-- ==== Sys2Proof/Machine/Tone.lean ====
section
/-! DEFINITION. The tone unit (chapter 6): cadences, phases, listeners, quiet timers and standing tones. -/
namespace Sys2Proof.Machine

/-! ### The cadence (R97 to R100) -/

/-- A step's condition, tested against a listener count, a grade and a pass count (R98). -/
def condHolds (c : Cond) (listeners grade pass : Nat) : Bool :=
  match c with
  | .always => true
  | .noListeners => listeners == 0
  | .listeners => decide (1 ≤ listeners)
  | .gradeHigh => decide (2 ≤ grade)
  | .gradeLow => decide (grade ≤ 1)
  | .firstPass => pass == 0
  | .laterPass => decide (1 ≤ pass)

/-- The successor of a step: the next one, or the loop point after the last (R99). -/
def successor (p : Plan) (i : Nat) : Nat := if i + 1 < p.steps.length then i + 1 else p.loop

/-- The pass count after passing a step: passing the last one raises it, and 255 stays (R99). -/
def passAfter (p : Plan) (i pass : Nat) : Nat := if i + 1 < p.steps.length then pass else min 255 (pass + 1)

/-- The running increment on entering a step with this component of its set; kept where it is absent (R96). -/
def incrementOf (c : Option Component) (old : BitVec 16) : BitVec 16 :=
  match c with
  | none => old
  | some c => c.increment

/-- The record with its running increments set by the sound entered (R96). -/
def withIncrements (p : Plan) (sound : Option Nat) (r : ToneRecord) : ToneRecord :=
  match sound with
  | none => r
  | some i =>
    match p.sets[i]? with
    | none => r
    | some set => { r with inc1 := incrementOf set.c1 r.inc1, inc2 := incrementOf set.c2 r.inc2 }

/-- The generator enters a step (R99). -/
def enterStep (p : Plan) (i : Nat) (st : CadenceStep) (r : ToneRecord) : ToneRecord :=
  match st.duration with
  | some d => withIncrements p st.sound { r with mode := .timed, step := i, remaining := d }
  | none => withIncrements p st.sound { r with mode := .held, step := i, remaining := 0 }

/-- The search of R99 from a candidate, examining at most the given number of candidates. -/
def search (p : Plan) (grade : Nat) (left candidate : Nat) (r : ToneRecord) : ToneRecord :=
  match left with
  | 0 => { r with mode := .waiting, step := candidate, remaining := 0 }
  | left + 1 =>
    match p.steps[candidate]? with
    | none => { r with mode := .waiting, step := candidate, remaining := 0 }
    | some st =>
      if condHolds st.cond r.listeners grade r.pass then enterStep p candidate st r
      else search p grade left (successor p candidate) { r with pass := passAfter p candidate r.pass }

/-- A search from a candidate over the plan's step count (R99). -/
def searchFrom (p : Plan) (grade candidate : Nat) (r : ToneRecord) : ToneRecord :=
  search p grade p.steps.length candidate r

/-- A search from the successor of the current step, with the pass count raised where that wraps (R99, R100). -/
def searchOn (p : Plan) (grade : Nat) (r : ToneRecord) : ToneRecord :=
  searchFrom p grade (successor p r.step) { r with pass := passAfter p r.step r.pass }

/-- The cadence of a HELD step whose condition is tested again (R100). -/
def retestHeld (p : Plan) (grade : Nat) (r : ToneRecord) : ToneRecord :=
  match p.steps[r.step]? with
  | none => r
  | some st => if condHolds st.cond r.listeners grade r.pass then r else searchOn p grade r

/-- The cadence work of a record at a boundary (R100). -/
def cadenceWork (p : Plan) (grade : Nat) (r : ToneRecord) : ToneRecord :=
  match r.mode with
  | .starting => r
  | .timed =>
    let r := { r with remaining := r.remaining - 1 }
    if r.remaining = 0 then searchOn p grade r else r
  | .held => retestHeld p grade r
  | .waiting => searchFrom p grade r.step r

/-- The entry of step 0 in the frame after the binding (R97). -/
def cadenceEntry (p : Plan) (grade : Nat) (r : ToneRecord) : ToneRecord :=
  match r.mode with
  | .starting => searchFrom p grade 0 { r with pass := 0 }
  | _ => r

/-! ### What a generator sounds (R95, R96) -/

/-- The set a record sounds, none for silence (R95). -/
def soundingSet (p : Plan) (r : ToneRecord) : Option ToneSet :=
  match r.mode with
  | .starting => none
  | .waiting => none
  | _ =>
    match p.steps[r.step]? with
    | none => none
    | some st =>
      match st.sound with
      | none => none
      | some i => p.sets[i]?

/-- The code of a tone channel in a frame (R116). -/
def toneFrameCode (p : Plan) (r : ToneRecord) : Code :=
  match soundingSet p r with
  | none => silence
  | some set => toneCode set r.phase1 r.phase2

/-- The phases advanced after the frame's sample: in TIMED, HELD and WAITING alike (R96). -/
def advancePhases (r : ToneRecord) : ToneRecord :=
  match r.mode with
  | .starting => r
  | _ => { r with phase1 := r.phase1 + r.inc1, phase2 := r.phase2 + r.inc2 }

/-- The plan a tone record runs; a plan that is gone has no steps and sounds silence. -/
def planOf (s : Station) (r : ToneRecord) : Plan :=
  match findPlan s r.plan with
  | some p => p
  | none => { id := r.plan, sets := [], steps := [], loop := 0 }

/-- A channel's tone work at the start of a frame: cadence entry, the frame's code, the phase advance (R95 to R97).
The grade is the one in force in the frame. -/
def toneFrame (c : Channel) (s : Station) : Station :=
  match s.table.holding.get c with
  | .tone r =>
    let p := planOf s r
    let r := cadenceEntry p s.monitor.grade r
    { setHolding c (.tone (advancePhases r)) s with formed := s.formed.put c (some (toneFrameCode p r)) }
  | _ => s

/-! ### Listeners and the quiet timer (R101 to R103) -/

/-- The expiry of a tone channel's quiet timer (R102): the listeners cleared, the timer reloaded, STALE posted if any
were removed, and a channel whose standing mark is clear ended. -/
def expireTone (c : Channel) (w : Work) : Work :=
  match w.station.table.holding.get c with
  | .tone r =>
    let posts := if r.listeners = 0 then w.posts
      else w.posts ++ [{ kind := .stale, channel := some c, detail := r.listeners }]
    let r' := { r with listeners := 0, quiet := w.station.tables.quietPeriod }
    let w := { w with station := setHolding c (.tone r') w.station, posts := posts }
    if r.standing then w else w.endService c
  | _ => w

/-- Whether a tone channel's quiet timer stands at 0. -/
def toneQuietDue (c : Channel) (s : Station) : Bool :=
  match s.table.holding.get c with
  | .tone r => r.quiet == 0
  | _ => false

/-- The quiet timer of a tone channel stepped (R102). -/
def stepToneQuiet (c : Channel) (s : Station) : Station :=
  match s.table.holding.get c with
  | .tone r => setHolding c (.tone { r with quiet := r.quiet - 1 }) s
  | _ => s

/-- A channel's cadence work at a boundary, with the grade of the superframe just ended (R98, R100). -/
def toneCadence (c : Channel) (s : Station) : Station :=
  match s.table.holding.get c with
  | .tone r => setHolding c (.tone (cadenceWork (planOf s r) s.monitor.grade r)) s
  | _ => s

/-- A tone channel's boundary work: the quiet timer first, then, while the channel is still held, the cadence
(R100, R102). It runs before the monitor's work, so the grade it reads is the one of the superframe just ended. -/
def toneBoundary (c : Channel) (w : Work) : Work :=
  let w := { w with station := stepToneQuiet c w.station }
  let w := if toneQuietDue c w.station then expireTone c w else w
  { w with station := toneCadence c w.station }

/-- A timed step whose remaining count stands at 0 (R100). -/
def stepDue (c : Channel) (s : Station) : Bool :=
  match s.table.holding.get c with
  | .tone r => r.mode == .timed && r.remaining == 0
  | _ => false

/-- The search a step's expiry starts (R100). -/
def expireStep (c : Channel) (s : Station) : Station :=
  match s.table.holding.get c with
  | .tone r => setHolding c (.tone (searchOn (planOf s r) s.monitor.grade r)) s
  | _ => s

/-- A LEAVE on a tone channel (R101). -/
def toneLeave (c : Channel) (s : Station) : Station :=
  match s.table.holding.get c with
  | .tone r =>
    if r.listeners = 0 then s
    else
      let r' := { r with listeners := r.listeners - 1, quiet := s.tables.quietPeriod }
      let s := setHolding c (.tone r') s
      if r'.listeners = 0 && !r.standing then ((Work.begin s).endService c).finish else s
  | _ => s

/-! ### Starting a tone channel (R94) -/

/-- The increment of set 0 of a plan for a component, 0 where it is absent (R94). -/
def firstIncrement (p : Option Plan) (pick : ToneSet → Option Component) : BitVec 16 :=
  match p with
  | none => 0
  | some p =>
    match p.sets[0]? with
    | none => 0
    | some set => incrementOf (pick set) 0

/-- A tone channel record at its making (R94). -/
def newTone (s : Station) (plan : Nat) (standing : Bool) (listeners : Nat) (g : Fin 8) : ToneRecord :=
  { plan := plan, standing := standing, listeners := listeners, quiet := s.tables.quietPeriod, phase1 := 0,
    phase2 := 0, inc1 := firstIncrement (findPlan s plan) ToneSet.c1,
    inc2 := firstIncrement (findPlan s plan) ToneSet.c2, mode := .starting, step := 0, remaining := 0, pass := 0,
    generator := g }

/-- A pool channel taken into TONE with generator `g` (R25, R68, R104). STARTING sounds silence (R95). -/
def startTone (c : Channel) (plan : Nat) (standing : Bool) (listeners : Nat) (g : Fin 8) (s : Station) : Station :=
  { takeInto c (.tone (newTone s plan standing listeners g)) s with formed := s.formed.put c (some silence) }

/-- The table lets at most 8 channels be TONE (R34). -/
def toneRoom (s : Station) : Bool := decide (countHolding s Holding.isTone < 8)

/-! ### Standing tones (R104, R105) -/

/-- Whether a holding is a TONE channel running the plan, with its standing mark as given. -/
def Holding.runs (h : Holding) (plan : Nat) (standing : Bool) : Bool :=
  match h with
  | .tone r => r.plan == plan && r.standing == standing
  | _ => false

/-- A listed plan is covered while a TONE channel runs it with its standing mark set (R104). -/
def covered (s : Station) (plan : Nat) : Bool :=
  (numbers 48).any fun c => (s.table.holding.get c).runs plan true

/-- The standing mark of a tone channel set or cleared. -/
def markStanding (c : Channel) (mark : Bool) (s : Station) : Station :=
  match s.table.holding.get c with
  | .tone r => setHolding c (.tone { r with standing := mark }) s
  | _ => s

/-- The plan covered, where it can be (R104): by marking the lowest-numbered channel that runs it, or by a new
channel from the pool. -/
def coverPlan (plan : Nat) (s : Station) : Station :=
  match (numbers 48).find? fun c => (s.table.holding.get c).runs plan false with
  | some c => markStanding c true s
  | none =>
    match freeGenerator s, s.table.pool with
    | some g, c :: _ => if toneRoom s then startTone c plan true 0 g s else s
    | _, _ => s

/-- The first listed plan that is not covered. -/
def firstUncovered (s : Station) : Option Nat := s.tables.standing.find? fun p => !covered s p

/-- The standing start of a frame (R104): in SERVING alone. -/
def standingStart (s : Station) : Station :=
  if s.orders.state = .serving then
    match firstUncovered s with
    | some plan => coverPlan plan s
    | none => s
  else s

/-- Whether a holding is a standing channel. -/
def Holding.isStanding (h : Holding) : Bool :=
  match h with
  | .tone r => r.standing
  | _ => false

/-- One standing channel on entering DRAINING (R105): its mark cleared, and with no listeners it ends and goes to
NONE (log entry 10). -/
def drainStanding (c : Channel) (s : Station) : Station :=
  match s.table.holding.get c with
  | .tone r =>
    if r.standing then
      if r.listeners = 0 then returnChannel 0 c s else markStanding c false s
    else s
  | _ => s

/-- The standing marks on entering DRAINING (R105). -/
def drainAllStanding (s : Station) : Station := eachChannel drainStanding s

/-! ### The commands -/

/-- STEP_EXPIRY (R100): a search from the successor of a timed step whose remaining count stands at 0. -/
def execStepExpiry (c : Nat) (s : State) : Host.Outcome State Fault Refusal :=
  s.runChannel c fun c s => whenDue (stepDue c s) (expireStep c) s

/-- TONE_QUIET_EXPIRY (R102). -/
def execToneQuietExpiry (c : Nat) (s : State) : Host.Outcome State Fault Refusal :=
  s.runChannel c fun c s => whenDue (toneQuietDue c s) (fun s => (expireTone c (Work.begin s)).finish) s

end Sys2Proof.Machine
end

*Problem statement*:
Copy out every line of the entries where the string "Outcome" shows up.

*Reply*:
def execStepExpiry (c : Nat) (s : State) : Host.Outcome State Fault Refusal :=
def execToneQuietExpiry (c : Nat) (s : State) : Host.Outcome State Fault Refusal :=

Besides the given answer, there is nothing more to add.